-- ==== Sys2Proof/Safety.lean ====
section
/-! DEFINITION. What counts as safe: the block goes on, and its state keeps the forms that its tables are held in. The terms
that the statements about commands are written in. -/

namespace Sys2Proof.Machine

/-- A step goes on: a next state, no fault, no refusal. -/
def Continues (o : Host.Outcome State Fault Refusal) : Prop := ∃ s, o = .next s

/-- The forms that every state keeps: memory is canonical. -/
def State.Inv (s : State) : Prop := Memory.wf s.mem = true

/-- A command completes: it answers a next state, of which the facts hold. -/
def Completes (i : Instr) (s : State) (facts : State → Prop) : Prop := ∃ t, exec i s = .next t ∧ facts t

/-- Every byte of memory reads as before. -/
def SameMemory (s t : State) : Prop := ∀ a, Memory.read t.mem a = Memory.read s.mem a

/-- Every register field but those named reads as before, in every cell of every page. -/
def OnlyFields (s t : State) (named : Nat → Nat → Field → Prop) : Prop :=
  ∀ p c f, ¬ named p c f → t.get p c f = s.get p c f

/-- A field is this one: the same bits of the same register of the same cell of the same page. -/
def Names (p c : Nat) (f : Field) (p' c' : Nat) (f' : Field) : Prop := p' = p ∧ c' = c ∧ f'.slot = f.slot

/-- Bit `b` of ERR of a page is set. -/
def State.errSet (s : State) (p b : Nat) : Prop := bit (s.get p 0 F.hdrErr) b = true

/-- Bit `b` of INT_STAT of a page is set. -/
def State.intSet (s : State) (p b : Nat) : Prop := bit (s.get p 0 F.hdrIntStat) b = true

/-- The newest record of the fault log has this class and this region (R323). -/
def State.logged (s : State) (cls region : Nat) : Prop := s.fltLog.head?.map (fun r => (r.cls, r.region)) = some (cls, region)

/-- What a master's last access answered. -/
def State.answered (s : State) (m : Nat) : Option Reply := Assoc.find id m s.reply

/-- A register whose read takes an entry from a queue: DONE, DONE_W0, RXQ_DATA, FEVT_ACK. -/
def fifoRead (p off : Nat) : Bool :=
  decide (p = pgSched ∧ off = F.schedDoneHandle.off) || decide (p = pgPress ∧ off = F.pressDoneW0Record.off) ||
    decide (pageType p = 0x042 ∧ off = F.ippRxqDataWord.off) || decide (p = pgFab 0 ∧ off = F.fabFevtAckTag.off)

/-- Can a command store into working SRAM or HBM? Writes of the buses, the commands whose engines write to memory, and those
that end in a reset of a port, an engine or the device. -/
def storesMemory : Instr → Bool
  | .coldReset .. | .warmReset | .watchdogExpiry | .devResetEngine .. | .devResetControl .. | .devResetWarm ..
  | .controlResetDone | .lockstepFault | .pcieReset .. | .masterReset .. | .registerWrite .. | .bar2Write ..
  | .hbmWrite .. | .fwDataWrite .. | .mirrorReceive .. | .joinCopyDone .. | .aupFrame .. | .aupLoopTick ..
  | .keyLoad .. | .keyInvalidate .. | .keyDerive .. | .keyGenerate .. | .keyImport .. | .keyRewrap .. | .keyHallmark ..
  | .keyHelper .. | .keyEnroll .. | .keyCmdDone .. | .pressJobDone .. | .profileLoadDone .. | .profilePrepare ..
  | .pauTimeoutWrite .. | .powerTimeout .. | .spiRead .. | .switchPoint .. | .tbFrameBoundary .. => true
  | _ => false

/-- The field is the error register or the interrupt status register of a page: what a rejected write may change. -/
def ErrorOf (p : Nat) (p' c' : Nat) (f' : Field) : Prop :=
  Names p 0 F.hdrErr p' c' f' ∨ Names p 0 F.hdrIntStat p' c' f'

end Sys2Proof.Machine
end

• • •

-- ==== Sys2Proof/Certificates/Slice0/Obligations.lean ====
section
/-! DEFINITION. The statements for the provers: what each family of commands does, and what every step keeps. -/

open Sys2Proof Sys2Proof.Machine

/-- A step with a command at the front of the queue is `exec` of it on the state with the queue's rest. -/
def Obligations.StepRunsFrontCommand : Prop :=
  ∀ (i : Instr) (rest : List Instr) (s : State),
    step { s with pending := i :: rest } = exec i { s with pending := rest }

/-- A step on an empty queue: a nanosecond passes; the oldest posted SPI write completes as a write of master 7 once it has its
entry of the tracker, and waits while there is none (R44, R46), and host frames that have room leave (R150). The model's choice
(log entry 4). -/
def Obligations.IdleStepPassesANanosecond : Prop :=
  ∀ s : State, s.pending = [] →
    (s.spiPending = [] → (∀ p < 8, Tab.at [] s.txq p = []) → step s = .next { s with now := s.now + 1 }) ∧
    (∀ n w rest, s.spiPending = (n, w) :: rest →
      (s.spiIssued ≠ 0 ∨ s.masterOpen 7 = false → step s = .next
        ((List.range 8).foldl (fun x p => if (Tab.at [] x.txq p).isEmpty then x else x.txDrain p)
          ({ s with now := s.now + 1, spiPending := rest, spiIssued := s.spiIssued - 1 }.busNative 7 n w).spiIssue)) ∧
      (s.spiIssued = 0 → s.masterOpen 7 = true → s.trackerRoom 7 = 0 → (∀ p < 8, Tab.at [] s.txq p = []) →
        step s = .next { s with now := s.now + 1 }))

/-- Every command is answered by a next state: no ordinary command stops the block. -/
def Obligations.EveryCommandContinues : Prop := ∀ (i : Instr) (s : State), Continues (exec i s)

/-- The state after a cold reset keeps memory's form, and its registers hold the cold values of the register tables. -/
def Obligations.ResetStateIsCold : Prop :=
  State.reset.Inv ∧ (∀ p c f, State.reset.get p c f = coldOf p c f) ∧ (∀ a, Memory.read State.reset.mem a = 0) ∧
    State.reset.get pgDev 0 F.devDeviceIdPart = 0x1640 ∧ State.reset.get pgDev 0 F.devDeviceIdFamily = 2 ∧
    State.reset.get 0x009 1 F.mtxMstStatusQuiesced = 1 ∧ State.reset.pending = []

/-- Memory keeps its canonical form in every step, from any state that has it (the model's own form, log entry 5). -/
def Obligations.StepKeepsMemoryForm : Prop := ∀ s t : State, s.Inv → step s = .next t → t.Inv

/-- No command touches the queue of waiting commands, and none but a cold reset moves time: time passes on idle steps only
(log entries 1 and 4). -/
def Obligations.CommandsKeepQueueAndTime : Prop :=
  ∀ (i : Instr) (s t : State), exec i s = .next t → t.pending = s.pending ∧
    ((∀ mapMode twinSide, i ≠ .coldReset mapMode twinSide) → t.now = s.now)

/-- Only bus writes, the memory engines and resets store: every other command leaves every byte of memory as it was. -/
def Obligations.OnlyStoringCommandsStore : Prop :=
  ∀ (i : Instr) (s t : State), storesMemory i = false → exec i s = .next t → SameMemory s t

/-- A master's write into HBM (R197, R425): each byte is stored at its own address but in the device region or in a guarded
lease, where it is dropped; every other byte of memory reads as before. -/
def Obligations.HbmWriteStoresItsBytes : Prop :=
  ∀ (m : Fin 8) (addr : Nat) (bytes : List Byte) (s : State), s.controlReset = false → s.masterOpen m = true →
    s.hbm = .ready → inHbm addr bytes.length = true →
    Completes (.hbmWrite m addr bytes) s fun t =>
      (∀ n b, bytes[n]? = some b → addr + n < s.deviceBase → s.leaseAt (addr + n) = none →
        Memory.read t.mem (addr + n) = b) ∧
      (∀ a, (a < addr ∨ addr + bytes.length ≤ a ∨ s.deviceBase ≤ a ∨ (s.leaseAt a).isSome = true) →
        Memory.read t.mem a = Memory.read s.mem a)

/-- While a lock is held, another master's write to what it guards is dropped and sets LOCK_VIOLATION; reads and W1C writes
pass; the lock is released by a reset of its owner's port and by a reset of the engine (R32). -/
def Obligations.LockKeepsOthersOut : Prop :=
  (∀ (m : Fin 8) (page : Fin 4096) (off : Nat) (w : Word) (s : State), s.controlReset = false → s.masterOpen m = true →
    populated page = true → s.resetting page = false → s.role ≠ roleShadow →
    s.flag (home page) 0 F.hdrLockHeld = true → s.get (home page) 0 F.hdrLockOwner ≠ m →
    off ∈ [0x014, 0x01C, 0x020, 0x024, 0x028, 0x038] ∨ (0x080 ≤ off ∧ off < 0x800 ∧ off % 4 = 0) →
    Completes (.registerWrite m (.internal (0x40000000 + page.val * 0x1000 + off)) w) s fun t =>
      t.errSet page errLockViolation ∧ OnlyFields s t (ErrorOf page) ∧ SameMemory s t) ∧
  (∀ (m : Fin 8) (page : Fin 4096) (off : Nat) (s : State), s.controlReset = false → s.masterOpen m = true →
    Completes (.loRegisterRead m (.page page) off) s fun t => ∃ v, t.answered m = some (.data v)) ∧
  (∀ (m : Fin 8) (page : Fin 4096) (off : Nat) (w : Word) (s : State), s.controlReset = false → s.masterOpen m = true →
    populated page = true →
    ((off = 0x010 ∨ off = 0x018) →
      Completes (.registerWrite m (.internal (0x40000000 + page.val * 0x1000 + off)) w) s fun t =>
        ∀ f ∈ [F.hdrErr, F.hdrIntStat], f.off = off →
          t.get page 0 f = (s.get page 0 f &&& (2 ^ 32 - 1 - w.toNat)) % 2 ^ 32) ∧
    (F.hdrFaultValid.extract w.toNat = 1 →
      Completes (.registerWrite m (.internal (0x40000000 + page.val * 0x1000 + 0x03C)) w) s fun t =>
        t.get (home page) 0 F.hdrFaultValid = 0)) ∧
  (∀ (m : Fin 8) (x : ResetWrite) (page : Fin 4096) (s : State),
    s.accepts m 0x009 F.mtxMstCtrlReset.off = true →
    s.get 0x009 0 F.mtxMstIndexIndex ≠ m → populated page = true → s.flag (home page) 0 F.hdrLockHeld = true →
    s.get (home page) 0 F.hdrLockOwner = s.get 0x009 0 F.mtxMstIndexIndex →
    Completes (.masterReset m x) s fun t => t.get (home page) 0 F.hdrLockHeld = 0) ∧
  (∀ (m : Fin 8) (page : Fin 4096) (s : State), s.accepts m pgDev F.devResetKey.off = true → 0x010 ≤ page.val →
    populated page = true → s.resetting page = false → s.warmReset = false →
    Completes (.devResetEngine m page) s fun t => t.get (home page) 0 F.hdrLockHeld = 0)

• • •

WHAT IS BEING ASKED:
The lines above from the one containing "-- ==== Sys2Proof/Safety.lean" through the one containing "access answered. -/" are to be set down exactly, and no others.

WRITTEN ANSWER:
-- ==== Sys2Proof/Safety.lean ====
section
/-! DEFINITION. What counts as safe: the block goes on, and its state keeps the forms that its tables are held in. The terms
that the statements about commands are written in. -/

namespace Sys2Proof.Machine

/-- A step goes on: a next state, no fault, no refusal. -/
def Continues (o : Host.Outcome State Fault Refusal) : Prop := ∃ s, o = .next s

/-- The forms that every state keeps: memory is canonical. -/
def State.Inv (s : State) : Prop := Memory.wf s.mem = true

/-- A command completes: it answers a next state, of which the facts hold. -/
def Completes (i : Instr) (s : State) (facts : State → Prop) : Prop := ∃ t, exec i s = .next t ∧ facts t

/-- Every byte of memory reads as before. -/
def SameMemory (s t : State) : Prop := ∀ a, Memory.read t.mem a = Memory.read s.mem a

/-- Every register field but those named reads as before, in every cell of every page. -/
def OnlyFields (s t : State) (named : Nat → Nat → Field → Prop) : Prop :=
  ∀ p c f, ¬ named p c f → t.get p c f = s.get p c f

/-- A field is this one: the same bits of the same register of the same cell of the same page. -/
def Names (p c : Nat) (f : Field) (p' c' : Nat) (f' : Field) : Prop := p' = p ∧ c' = c ∧ f'.slot = f.slot

/-- Bit `b` of ERR of a page is set. -/
def State.errSet (s : State) (p b : Nat) : Prop := bit (s.get p 0 F.hdrErr) b = true

/-- Bit `b` of INT_STAT of a page is set. -/
def State.intSet (s : State) (p b : Nat) : Prop := bit (s.get p 0 F.hdrIntStat) b = true

/-- The newest record of the fault log has this class and this region (R323). -/
def State.logged (s : State) (cls region : Nat) : Prop := s.fltLog.head?.map (fun r => (r.cls, r.region)) = some (cls, region)

/-- What a master's last access answered. -/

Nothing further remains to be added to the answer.